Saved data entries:
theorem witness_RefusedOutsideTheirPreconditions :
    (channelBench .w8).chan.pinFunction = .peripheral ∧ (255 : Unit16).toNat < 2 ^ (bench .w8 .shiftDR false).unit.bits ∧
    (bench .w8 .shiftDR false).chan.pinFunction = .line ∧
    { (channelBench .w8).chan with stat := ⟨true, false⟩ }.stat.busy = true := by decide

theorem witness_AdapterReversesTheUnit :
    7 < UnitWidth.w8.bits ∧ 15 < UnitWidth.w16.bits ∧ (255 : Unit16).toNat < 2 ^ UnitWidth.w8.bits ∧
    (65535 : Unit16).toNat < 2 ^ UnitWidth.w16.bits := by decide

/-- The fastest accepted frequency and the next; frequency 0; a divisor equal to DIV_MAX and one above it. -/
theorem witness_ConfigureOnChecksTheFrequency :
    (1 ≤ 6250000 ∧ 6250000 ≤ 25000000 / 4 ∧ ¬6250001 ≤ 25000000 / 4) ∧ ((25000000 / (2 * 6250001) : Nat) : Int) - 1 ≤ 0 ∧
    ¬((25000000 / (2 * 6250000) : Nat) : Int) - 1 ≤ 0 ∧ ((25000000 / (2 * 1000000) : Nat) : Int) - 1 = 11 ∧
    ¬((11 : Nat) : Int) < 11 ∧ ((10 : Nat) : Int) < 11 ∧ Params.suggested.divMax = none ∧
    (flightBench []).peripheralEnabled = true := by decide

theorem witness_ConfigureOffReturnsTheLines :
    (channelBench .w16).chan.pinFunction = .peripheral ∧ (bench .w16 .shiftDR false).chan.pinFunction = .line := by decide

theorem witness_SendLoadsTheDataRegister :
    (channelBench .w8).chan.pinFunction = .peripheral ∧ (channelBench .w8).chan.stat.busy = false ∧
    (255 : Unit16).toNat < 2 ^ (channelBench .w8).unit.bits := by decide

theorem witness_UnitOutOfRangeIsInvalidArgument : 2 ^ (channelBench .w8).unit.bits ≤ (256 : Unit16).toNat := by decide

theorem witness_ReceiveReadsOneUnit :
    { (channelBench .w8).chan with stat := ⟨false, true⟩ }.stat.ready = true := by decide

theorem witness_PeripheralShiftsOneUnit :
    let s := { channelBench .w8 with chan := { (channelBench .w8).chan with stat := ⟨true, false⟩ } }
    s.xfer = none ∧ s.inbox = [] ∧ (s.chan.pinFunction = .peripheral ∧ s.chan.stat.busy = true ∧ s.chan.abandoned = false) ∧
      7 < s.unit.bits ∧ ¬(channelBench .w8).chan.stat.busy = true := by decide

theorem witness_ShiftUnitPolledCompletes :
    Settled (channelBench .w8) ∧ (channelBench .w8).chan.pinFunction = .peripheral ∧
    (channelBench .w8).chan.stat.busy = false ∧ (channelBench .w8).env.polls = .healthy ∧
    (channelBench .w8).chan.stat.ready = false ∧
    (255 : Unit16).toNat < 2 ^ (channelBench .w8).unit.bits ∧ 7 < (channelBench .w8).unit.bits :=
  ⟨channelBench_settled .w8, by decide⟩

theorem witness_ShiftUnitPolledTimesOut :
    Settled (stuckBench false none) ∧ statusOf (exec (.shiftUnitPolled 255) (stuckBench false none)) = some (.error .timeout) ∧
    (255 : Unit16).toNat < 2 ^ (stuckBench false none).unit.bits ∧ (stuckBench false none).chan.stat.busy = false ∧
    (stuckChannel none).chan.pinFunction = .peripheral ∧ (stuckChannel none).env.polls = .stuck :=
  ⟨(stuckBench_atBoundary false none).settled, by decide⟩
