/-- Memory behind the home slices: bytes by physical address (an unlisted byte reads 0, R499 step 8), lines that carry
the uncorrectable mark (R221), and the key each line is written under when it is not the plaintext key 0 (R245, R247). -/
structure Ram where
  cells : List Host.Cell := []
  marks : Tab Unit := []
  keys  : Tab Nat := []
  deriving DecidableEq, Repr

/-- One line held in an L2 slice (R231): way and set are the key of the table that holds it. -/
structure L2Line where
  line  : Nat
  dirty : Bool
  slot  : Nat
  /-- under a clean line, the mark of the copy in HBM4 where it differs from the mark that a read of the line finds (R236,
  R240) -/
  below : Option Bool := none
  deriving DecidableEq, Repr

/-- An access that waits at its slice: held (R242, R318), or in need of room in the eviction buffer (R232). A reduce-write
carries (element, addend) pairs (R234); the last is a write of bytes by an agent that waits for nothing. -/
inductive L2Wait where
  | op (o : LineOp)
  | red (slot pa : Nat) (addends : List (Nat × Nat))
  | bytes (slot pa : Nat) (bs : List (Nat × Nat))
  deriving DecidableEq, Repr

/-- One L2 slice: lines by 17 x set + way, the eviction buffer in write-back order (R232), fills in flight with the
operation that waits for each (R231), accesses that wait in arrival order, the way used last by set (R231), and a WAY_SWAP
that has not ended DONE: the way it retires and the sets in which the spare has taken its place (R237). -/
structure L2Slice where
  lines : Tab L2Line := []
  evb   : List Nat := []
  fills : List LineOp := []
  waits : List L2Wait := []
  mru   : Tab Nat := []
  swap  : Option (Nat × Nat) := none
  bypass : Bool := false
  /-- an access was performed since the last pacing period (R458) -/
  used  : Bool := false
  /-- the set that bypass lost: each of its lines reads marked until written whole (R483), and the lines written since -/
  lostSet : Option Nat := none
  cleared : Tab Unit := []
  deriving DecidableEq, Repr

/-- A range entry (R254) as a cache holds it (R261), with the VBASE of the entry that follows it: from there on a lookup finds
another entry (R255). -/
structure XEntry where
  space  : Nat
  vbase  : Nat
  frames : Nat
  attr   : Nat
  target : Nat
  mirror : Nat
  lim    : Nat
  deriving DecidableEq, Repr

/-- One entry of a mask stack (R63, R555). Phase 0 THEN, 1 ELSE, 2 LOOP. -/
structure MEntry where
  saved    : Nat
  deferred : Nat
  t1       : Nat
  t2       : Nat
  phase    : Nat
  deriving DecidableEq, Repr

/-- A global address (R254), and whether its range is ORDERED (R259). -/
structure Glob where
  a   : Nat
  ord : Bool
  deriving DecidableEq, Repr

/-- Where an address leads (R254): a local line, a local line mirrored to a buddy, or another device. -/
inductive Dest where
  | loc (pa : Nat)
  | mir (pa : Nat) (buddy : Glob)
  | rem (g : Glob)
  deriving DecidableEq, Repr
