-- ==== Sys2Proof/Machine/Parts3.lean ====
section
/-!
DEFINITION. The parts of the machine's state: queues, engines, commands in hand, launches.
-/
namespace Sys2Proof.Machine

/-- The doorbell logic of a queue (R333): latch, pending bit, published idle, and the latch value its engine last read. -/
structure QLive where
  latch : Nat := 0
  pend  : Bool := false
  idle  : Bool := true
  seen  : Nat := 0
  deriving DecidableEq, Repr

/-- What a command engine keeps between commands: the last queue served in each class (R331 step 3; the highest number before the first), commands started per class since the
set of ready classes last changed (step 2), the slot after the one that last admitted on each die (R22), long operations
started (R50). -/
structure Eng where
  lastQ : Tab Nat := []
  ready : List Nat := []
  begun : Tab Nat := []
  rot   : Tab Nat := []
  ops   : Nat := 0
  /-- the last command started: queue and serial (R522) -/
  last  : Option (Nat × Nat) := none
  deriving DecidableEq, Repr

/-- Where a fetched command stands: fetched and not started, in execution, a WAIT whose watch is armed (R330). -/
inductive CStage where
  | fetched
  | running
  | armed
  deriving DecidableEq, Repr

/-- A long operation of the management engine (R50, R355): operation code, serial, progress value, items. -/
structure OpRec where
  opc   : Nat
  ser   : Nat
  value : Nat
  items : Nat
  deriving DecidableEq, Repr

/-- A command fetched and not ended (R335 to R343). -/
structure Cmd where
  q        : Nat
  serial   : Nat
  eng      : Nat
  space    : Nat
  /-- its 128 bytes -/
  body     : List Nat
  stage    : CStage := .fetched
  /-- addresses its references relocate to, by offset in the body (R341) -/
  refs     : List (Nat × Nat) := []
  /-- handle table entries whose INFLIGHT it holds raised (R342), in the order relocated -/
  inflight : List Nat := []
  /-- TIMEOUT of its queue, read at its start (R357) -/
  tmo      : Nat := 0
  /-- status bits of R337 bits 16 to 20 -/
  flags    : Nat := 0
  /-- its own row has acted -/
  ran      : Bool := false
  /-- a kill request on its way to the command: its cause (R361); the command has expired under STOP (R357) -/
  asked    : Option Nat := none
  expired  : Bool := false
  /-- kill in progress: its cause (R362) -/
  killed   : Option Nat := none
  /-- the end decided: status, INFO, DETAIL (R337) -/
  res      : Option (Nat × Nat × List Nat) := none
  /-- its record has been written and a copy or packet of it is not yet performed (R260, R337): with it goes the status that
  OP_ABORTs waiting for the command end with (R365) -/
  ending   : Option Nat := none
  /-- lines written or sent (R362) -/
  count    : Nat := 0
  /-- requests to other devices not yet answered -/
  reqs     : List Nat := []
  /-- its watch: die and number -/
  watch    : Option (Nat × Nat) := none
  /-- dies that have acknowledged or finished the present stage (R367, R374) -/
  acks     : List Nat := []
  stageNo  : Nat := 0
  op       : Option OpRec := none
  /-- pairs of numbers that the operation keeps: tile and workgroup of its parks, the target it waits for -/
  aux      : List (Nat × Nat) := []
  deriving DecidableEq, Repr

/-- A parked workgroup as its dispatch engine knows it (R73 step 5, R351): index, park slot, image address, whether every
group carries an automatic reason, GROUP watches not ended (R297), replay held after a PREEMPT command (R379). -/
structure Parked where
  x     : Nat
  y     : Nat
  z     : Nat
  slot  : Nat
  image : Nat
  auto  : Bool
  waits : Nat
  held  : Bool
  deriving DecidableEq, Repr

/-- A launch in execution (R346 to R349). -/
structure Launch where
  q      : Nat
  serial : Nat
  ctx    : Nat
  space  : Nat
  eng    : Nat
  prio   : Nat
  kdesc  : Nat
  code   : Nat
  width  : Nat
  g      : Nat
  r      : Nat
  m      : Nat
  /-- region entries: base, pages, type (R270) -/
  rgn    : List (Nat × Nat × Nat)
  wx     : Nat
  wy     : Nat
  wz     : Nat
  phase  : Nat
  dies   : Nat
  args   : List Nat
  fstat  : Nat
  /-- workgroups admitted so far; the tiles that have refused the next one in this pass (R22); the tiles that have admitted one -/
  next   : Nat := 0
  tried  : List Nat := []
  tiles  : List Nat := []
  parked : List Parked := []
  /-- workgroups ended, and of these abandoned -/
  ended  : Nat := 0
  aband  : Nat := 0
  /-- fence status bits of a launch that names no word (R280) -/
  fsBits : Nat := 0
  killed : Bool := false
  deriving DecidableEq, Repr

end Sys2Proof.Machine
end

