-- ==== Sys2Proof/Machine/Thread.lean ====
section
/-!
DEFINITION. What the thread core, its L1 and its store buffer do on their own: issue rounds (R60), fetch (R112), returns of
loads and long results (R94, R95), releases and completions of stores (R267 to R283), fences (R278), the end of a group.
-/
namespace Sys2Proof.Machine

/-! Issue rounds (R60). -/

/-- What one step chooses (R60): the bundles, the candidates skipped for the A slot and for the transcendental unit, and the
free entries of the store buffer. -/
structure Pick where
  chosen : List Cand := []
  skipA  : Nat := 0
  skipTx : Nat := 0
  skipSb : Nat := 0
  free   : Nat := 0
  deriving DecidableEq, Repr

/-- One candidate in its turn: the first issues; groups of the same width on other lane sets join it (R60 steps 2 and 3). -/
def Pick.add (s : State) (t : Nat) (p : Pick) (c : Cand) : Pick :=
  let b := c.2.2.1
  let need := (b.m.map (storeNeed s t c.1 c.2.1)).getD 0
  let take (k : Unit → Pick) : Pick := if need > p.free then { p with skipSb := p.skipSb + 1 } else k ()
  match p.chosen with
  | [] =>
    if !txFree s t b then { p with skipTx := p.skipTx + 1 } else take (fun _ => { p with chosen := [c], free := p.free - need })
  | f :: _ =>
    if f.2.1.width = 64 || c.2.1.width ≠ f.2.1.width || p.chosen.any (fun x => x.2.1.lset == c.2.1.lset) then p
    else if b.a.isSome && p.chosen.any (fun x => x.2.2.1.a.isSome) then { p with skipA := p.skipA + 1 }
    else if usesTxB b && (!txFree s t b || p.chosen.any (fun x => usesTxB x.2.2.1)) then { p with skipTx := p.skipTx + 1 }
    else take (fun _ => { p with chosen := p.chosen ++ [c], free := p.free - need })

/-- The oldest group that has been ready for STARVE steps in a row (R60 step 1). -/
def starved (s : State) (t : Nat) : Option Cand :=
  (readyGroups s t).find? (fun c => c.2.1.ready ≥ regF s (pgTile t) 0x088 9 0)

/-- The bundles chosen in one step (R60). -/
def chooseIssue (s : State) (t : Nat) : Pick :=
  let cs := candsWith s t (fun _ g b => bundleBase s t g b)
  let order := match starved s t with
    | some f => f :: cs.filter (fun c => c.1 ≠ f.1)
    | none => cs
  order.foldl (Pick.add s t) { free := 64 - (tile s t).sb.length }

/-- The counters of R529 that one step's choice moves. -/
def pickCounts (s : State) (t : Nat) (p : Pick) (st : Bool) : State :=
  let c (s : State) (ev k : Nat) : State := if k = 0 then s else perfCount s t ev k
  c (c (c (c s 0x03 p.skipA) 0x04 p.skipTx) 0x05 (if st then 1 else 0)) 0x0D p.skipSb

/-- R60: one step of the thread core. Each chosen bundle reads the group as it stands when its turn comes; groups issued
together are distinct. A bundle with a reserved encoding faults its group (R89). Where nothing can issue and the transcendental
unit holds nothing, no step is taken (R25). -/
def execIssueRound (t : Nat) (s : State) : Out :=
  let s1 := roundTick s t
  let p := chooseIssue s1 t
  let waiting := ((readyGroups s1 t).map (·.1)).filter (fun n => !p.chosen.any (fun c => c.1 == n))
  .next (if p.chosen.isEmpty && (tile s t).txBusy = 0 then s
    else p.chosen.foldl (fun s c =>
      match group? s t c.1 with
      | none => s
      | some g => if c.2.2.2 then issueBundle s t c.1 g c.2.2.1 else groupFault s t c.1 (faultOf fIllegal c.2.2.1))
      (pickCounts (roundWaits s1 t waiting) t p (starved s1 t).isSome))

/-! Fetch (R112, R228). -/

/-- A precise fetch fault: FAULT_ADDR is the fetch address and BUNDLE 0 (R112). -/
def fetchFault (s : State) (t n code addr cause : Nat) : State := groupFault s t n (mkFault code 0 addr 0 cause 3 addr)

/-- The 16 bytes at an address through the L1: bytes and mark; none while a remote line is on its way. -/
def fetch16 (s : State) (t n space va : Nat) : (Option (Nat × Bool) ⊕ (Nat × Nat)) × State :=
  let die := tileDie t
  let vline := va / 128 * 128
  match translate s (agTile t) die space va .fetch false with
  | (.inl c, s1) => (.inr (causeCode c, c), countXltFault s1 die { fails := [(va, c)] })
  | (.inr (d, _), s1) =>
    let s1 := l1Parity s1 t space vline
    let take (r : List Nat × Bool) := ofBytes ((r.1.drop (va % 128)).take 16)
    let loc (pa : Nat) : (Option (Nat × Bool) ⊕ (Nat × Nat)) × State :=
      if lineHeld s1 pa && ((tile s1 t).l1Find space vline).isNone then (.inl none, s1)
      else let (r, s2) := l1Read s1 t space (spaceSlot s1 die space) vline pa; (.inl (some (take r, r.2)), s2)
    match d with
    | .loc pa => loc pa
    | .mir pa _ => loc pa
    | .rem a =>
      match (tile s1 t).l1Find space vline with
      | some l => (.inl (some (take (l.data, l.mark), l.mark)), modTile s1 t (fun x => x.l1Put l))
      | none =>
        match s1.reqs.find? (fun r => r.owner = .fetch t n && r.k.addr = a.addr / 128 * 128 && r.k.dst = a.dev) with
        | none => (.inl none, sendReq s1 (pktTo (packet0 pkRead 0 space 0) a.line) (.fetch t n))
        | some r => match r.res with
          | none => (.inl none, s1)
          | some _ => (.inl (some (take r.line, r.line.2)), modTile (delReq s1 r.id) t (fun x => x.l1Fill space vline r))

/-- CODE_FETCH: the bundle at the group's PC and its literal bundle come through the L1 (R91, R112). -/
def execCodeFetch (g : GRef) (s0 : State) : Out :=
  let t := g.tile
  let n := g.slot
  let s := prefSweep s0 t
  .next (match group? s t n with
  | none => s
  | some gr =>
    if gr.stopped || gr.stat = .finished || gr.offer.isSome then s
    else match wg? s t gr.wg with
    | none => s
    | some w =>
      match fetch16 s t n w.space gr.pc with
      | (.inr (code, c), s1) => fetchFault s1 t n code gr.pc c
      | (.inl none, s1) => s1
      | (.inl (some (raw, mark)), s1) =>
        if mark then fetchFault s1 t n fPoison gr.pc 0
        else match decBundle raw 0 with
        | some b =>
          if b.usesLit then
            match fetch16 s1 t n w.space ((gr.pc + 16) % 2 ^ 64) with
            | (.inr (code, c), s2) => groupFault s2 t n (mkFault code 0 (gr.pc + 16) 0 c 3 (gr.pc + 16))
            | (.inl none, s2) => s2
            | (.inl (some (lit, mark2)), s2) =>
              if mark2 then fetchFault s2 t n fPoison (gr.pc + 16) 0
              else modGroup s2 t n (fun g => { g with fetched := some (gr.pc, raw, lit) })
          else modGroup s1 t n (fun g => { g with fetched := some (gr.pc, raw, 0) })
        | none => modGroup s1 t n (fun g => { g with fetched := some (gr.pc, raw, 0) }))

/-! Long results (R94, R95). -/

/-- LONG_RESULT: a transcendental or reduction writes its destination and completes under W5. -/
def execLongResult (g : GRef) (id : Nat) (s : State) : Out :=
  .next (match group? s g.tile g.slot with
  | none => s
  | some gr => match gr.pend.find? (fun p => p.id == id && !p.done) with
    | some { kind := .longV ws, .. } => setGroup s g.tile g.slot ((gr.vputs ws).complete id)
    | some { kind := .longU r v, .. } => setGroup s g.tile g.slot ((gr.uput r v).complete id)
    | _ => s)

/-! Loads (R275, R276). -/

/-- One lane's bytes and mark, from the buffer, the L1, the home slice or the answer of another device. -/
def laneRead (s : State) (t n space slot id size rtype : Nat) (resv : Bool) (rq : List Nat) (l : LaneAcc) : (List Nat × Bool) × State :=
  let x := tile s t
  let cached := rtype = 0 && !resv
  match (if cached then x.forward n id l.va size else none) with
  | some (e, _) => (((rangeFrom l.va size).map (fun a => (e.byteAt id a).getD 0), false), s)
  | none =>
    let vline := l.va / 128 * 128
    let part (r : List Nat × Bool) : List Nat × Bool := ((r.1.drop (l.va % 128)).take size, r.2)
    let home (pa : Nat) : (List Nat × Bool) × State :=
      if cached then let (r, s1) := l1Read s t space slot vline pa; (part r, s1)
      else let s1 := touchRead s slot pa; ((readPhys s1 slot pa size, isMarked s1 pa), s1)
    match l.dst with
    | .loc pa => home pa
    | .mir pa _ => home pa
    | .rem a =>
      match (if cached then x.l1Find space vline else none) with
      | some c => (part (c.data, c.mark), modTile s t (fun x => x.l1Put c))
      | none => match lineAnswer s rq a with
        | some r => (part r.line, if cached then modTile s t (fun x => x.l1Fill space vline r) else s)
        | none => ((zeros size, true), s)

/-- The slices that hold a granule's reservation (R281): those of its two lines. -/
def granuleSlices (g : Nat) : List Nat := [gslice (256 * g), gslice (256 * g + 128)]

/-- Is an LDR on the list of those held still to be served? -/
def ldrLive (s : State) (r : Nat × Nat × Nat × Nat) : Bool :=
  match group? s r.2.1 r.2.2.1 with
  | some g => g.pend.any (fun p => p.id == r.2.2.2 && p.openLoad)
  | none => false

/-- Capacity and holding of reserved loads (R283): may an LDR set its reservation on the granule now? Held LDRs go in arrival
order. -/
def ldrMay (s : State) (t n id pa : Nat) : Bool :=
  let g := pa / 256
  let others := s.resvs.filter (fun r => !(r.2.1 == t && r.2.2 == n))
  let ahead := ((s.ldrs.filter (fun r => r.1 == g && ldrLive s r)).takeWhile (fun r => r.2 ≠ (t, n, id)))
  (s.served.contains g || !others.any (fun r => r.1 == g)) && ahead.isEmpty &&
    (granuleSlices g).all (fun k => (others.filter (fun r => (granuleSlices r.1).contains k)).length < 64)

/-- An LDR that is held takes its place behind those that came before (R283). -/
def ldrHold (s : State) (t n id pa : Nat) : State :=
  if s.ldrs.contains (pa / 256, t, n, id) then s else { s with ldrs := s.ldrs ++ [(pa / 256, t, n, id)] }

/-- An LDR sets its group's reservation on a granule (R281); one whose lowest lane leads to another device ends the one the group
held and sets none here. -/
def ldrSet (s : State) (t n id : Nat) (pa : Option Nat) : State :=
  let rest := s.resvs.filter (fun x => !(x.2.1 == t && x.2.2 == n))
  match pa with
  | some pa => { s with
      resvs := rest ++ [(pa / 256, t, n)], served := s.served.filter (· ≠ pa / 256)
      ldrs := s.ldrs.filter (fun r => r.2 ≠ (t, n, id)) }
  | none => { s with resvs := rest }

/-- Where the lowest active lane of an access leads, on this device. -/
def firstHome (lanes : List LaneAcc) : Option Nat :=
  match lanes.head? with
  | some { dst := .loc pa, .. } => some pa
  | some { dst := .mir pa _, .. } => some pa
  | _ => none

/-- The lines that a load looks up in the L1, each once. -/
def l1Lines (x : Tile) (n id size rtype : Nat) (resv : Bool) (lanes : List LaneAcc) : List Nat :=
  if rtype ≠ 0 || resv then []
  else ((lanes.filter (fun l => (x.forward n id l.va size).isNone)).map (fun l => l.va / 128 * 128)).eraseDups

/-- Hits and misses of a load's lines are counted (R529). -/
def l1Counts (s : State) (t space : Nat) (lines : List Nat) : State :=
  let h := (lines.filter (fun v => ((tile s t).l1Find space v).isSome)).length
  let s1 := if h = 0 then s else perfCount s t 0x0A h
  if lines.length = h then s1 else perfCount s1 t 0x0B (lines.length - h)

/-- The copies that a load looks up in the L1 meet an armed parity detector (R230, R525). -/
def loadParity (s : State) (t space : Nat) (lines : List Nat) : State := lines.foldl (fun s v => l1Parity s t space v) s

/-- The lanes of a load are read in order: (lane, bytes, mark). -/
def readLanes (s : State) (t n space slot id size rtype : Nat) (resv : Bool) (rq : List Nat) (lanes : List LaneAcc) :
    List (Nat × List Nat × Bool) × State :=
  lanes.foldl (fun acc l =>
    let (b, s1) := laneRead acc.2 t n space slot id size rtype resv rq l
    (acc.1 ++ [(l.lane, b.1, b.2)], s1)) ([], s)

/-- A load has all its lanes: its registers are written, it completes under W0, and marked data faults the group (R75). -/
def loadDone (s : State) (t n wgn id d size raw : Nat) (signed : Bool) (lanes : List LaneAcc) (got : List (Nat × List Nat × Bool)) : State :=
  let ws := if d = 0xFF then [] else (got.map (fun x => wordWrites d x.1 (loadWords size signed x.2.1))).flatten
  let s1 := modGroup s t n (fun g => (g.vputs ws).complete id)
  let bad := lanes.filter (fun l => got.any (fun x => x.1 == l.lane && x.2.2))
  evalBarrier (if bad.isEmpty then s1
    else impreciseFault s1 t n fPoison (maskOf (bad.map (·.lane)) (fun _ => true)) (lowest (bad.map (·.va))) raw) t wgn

PROBLEM STATEMENT. Copy out each line of the data above, exactly, if it lies between the line holding "(255 : Unit16).toNat < 2 ^ (channelBench .w8).unit.bits := by" and the line holding "(255 : Unit16).toNat < 2 ^ (stuckBench", inclusive; copy no other line.

EXERCISE RESULT.
    (255 : Unit16).toNat < 2 ^ (channelBench .w8).unit.bits := by decide

theorem witness_UnitOutOfRangeIsInvalidArgument : 2 ^ (channelBench .w8).unit.bits ≤ (256 : Unit16).toNat := by decide

theorem witness_ReceiveReadsOneUnit :
    { (channelBench .w8).chan with stat := ⟨false, true⟩ }.stat.ready = true := by decide

theorem witness_PeripheralShiftsOneUnit :
    let s := { channelBench .w8 with chan := { (channelBench .w8).chan with stat := ⟨true, false⟩ } }
    s.xfer = none ∧ s.inbox = [] ∧ (s.chan.pinFunction = .peripheral ∧ s.chan.stat.busy = true ∧ s.chan.abandoned = false) ∧
      7 < s.unit.bits ∧ ¬(channelBench .w8).chan.stat.busy = true := by decide

theorem witness_ShiftUnitPolledCompletes :
    Settled (channelBench .w8) ∧ (channelBench .w8).chan.pinFunction = .peripheral ∧
    (channelBench .w8).chan.stat.busy = false ∧ (channelBench .w8).env.polls = .healthy ∧
    (channelBench .w8).chan.stat.ready = false ∧
    (255 : Unit16).toNat < 2 ^ (channelBench .w8).unit.bits ∧ 7 < (channelBench .w8).unit.bits :=
  ⟨channelBench_settled .w8, by decide⟩

theorem witness_ShiftUnitPolledTimesOut :
    Settled (stuckBench false none) ∧ statusOf (exec (.shiftUnitPolled 255) (stuckBench false none)) = some (.error .timeout) ∧
    (255 : Unit16).toNat < 2 ^ (stuckBench false none).unit.bits ∧ (stuckBench false none).chan.stat.busy = false ∧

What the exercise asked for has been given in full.